Final Mercury Program Flight



Wally Schirra, Alan Shepard, Deke Slayton, Gus Grissom, John Glenn, Gordon Cooper and Scott Carpenter. Image Credits: NASA

NASA's Project Mercury, the first man-in-space program for the United States, kicked off during the Space Race in 1958 and wrapped up in 1963 after conducting twenty uncrewed developmental flights and six flights piloted by astronauts.
There were seven astronauts, referred to as the Mercury Seven, chosen for the program; and it was Leroy Gordon "Gordo" Cooper Jr. who conducted the final flight in the spacecraft he dubbed Faith 7 on this day in '63.
Fun Fact: A few of the uncrewed Mercury flights used animals, including two chimpanzees named Ham and Enos.

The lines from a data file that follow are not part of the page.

-- ==== Sys2Proof/Laws/Patch.lean ====
section
/-!
SUPPORT. What the operations on a bank's records can do, each said once: bank order, replacing and removing a record, storing one, and
rewriting every bank.
-/

namespace Sys2Proof.Machine

/-! ### Bank order -/

theorem recBefore_iff (r r' : PatchRec) :
    recBefore r r' = true ↔ r.channel < r'.channel ∨ (r.channel = r'.channel ∧ r.circuit < r'.circuit) := by
  simp [recBefore]

theorem recBefore_trans {a b c : PatchRec} (h : recBefore a b = true) (h' : recBefore b c = true) :
    recBefore a c = true := by
  simp only [recBefore_iff] at *; omega

/-- Of two records with different keys, the one that does not stand before the other stands after it. -/
theorem recBefore_of_not {a b : PatchRec} (h : ¬ recBefore a b = true)
    (hk : ¬ (b.channel = a.channel ∧ b.circuit = a.circuit)) : recBefore b a = true := by
  simp only [recBefore_iff] at *; omega

theorem PatchRec.isFor_iff (r : PatchRec) (ch ck : Nat) : r.isFor ch ck = true ↔ r.channel = ch ∧ r.circuit = ck := by
  simp [PatchRec.isFor]

/-- Putting a record in its place adds that record and moves none. -/
theorem perm_insertRec (r : PatchRec) (rs : List PatchRec) : (insertRec r rs).Perm (r :: rs) := by
  induction rs with
  | nil => exact .refl _
  | cons x t ih =>
    unfold insertRec
    split
    · exact .refl _
    · exact (ih.cons x).trans (.swap r x t)

/-- Sorting loses no record and makes none. -/
theorem perm_sortRecs (rs : List PatchRec) : (sortRecs rs).Perm rs := by
  induction rs with
  | nil => exact .refl _
  | cons r t ih => exact (perm_insertRec r _).trans (ih.cons r)

@[simp] theorem mem_insertRec {r x : PatchRec} {rs : List PatchRec} : x ∈ insertRec r rs ↔ x = r ∨ x ∈ rs := by
  simp [(perm_insertRec r rs).mem_iff]

@[simp] theorem mem_sortRecs {x : PatchRec} {rs : List PatchRec} : x ∈ sortRecs rs ↔ x ∈ rs := (perm_sortRecs rs).mem_iff

@[simp] theorem length_insertRec (r : PatchRec) (rs : List PatchRec) : (insertRec r rs).length = rs.length + 1 :=
  (perm_insertRec r rs).length_eq

@[simp] theorem length_sortRecs (rs : List PatchRec) : (sortRecs rs).length = rs.length := (perm_sortRecs rs).length_eq

/-- A record put into a bank in strict order that has none of its key leaves the bank in strict order. -/
theorem sorted_insertRec {r : PatchRec} {rs : List PatchRec} (hs : rs.Pairwise fun a b => recBefore a b = true)
    (hk : ∀ x ∈ rs, ¬ (x.channel = r.channel ∧ x.circuit = r.circuit)) :
    (insertRec r rs).Pairwise fun a b => recBefore a b = true := by
  induction rs with
  | nil => simp [insertRec]
  | cons x t ih =>
    rw [List.pairwise_cons] at hs
    unfold insertRec
    split
    · rename_i h
      refine List.pairwise_cons.mpr ⟨fun y hy => ?_, List.pairwise_cons.mpr hs⟩
      rcases List.mem_cons.mp hy with rfl | hy
      · exact h
      · exact recBefore_trans h (hs.1 y hy)
    · rename_i h
      refine List.pairwise_cons.mpr ⟨fun y hy => ?_, ih hs.2 fun y hy => hk y (by simp [hy])⟩
      rcases mem_insertRec.mp hy with rfl | hy
      · exact recBefore_of_not h (hk x (by simp))
      · exact hs.1 y hy

/-- Records of pairwise different keys stand in strict bank order once sorted. -/
theorem sorted_sortRecs {rs : List PatchRec}
    (hk : rs.Pairwise fun a b => ¬ (b.channel = a.channel ∧ b.circuit = a.circuit)) :
    (sortRecs rs).Pairwise fun a b => recBefore a b = true := by
  induction rs with
  | nil => simp [sortRecs]
  | cons r t ih =>
    rw [List.pairwise_cons] at hk
    exact sorted_insertRec (ih hk.2) fun x hx => hk.1 x (mem_sortRecs.mp hx)

/-- A bank in strict order holds no two records of one key. -/
theorem keys_of_sorted {rs : List PatchRec} (hs : rs.Pairwise fun a b => recBefore a b = true) :
    rs.Pairwise fun a b => ¬ (b.channel = a.channel ∧ b.circuit = a.circuit) :=
  hs.imp fun {a b} h => by simp only [recBefore_iff] at h; omega

/-! ### Finding, replacing and removing -/

theorem findRec_some {rs : List PatchRec} {ch ck : Nat} {r : PatchRec} (h : findRec rs ch ck = some r) :
    r ∈ rs ∧ r.channel = ch ∧ r.circuit = ck := by
  unfold findRec at h
  exact ⟨List.mem_of_find?_eq_some h, (r.isFor_iff ch ck).mp (by simpa using List.find?_some h)⟩

theorem findRec_none {rs : List PatchRec} {ch ck : Nat} :
    findRec rs ch ck = none ↔ ∀ r ∈ rs, ¬ (r.channel = ch ∧ r.circuit = ck) := by
  simp [findRec, PatchRec.isFor]

@[simp] theorem length_replaceRec (rs : List PatchRec) (ch ck prop : Nat) :
    (replaceRec rs ch ck prop).length = rs.length := by simp [replaceRec]

/-- A replacement changes proportions alone: every record after it is one of before with a proportion of its own. -/
theorem mem_replaceRec {rs : List PatchRec} {ch ck prop : Nat} {x : PatchRec} (h : x ∈ replaceRec rs ch ck prop) :
    ∃ r ∈ rs, x = if r.isFor ch ck then { r with proportion := prop } else r := by
  obtain ⟨r, hr, e⟩ := List.mem_map.mp h
  exact ⟨r, hr, e.symm⟩

/-- A replacement keeps bank order. -/
theorem sorted_replaceRec {rs : List PatchRec} (ch ck prop : Nat) (hs : rs.Pairwise fun a b => recBefore a b = true) :
    (replaceRec rs ch ck prop).Pairwise fun a b => recBefore a b = true := by
  refine List.pairwise_map.mpr (hs.imp fun {a b} h => ?_)
  simp only [recBefore_iff] at *
  split <;> split <;> exact h

/-- A removal takes out the records of the key and no other. -/
@[simp] theorem mem_removeRec {rs : List PatchRec} {ch ck : Nat} {x : PatchRec} :
    x ∈ removeRec rs ch ck ↔ x ∈ rs ∧ ¬ (x.channel = ch ∧ x.circuit = ck) := by
  simp [removeRec, PatchRec.isFor, imp_iff_not_or]

theorem sorted_removeRec {rs : List PatchRec} (ch ck : Nat) (hs : rs.Pairwise fun a b => recBefore a b = true) :
    (removeRec rs ch ck).Pairwise fun a b => recBefore a b = true := hs.filter _

/-! ### The checks and the edit -/

variable (s : State)

/-- The circuits an edit may use and what it stores with them. -/
theorem State.resolve_cases {ck used : Nat} {orig : Option Nat} (h : s.resolve ck = some (used, orig)) :
    ((s.circuit ck).role = .ordinary ∧ used = ck ∧ orig = none) ∨
    ((s.circuit ck).role = .failed ∧ ((s.circuit ck).pairing = .unpaired ∨ ∃ m, (s.circuit ck).pairing = .ordered m) ∧
      used = ck ∧ orig = none) ∨
    ((s.circuit ck).role = .failed ∧ ((s.circuit ck).pairing = .confirmed used ∨ (s.circuit ck).pairing = .restoring used) ∧
      orig = some ck) := by
  unfold State.resolve at h
  split at h
  · simp_all
  · rename_i hr
    cases hp : (s.circuit ck).pairing <;> simp_all
  · simp at h

/-- The edit may go on exactly when the operands are in range and the bank is unlocked and not the target of a darkening. -/
theorem State.editRefusal_none {inRange : Bool} {b : Nat} :
    s.editRefusal inRange b = none ↔ inRange = true ∧ s.changingBank b = false ∧ (s.bank b).locked = false := by
  unfold State.editRefusal State.bankRefusal
  cases inRange <;> cases s.changingBank b <;> cases (s.bank b).locked <;> decide

/-- Everything an edit that stores a record can do: the circuit resolves, and the record of the key has its proportion replaced, or
there is none and a new one joins with room in every limit. -/
theorem State.storeRecord_ok {b ch ck prop n : Nat} {t : State} {r : PatchRec}
    (h : s.storeRecord b ch ck prop = .ok (t, r, n)) :
    ∃ used orig, s.resolve ck = some (used, orig) ∧
      ((∃ old, findRec (s.records b) ch used = some old ∧ t = s.setRecords b (replaceRec (s.records b) ch used prop) ∧
          r = { old with proportion := prop } ∧ n = 0) ∨
        (findRec (s.records b) ch used = none ∧ s.hasRoom b ch used = true ∧
          t = s.setRecords b (insertRec ⟨ch, used, prop, orig⟩ (s.records b)) ∧ r = ⟨ch, used, prop, orig⟩ ∧ n = 1)) := by
  unfold State.storeRecord at h
  cases hr : s.resolve ck with
  | none => simp [hr] at h
  | some x =>
    obtain ⟨used, orig⟩ := x
    refine ⟨used, orig, rfl, ?_⟩
    cases hf : findRec (s.records b) ch used with
    | some old =>
      simp only [hr, hf, Except.ok.injEq, Prod.mk.injEq] at h
      exact .inl ⟨old, rfl, h.1.symm, h.2.1.symm, h.2.2.symm⟩
    | none =>
      simp only [hr, hf] at h
      split at h
      · rename_i room
        simp only [Except.ok.injEq, Prod.mk.injEq] at h
        exact .inr ⟨rfl, room, h.1.symm, h.2.1.symm, h.2.2.symm⟩
      · cases h

/-- An edit that stores a record changes the banks alone. -/
theorem State.storeRecord_frame {b ch ck prop n : Nat} {t : State} {r : PatchRec}
    (h : s.storeRecord b ch ck prop = .ok (t, r, n)) : t = { s with banks := t.banks } := by
  obtain ⟨_, _, -, ⟨_, -, rfl, -⟩ | ⟨-, -, rfl, -⟩⟩ := s.storeRecord_ok h <;> rfl

/-- The edit is refused for the role of the circuit or for want of room, and for nothing else. -/
theorem State.storeRecord_error {b ch ck prop : Nat} {o : ReqOutcome} (h : s.storeRecord b ch ck prop = .error o) :
    (s.resolve ck = none ∧ o = .conflict) ∨
    ∃ used orig, s.resolve ck = some (used, orig) ∧ findRec (s.records b) ch used = none ∧ s.hasRoom b ch used = false ∧
      o = .full := by
  unfold State.storeRecord at h
  cases hr : s.resolve ck with
  | none => simp only [hr, Except.error.injEq] at h; exact .inl ⟨rfl, h.symm⟩
  | some x =>
    obtain ⟨used, orig⟩ := x
    cases hf : findRec (s.records b) ch used with
    | some old => simp [hr, hf] at h
    | none =>
      simp only [hr, hf] at h
      split at h
      · cases h
      · rename_i room
        simp only [Except.error.injEq] at h
        exact .inr ⟨used, orig, rfl, hf, by simpa using room, h.symm⟩

/-! ### Rewriting -/

/-- A rewriting gives every bank its records rewritten and sorted, and changes no other part of any bank. -/
theorem State.bank_rewriteRecords (f : PatchRec → PatchRec) (b : Nat) :
    (s.rewriteRecords f).bank b = { s.bank b with records := sortRecs ((s.records b).map f) } :=
  Tbl.get_mapVals Bank.initial (fun _ b => { b with records := sortRecs (b.records.map f) }) s.banks b rfl

@[simp] theorem State.records_rewriteRecords (f : PatchRec → PatchRec) (b : Nat) :
    (s.rewriteRecords f).records b = sortRecs ((s.records b).map f) := by
  simp [State.records, s.bank_rewriteRecords f b]

@[simp] theorem State.circuit_rewriteRecords (f : PatchRec → PatchRec) (n : Nat) :
    (s.rewriteRecords f).circuit n = s.circuit n := rfl

@[simp] theorem State.link_rewriteRecords (f : PatchRec → PatchRec) (l : LinkId) :
    (s.rewriteRecords f).link l = s.link l := rfl

end Sys2Proof.Machine
end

Ham the chimpanzee in his special seat for spaceflight
During Cooper's celestial jaunt, he spent 34 hours among the stars, making him the first American to a) spend a whole day in space and b) sleep in space; and also the last American launched on an entirely solo orbital mission.
Cooper experienced severe equipment failures during his return to Earth, so his skills as a United States Air Force pilot came in handy when he had to manually guide Faith 7 to its splashdown in the Pacific Ocean. Amazingly, he landed just 4 miles/6 kilometers ahead of the recovery ship.
Fun Fact: In 1965, Cooper set a new space endurance record (along with Pilot Pete Conrad) by traveling 3,312,993 miles/5,331,745 kilometers in 190 hours and 56 minutes, just short of eight days, which demonstrated that astronauts were able to remain in space for the time it takes to make a round trip to the Moon.
The Mercury Program was essential to early space exploration, and the Mercury Seven were certainly trailblazers in the field of astronomy. Although all the astronauts are now deceased, Cooper passed in 2004, they will live on in history as fearless pioneers who danced with the stars.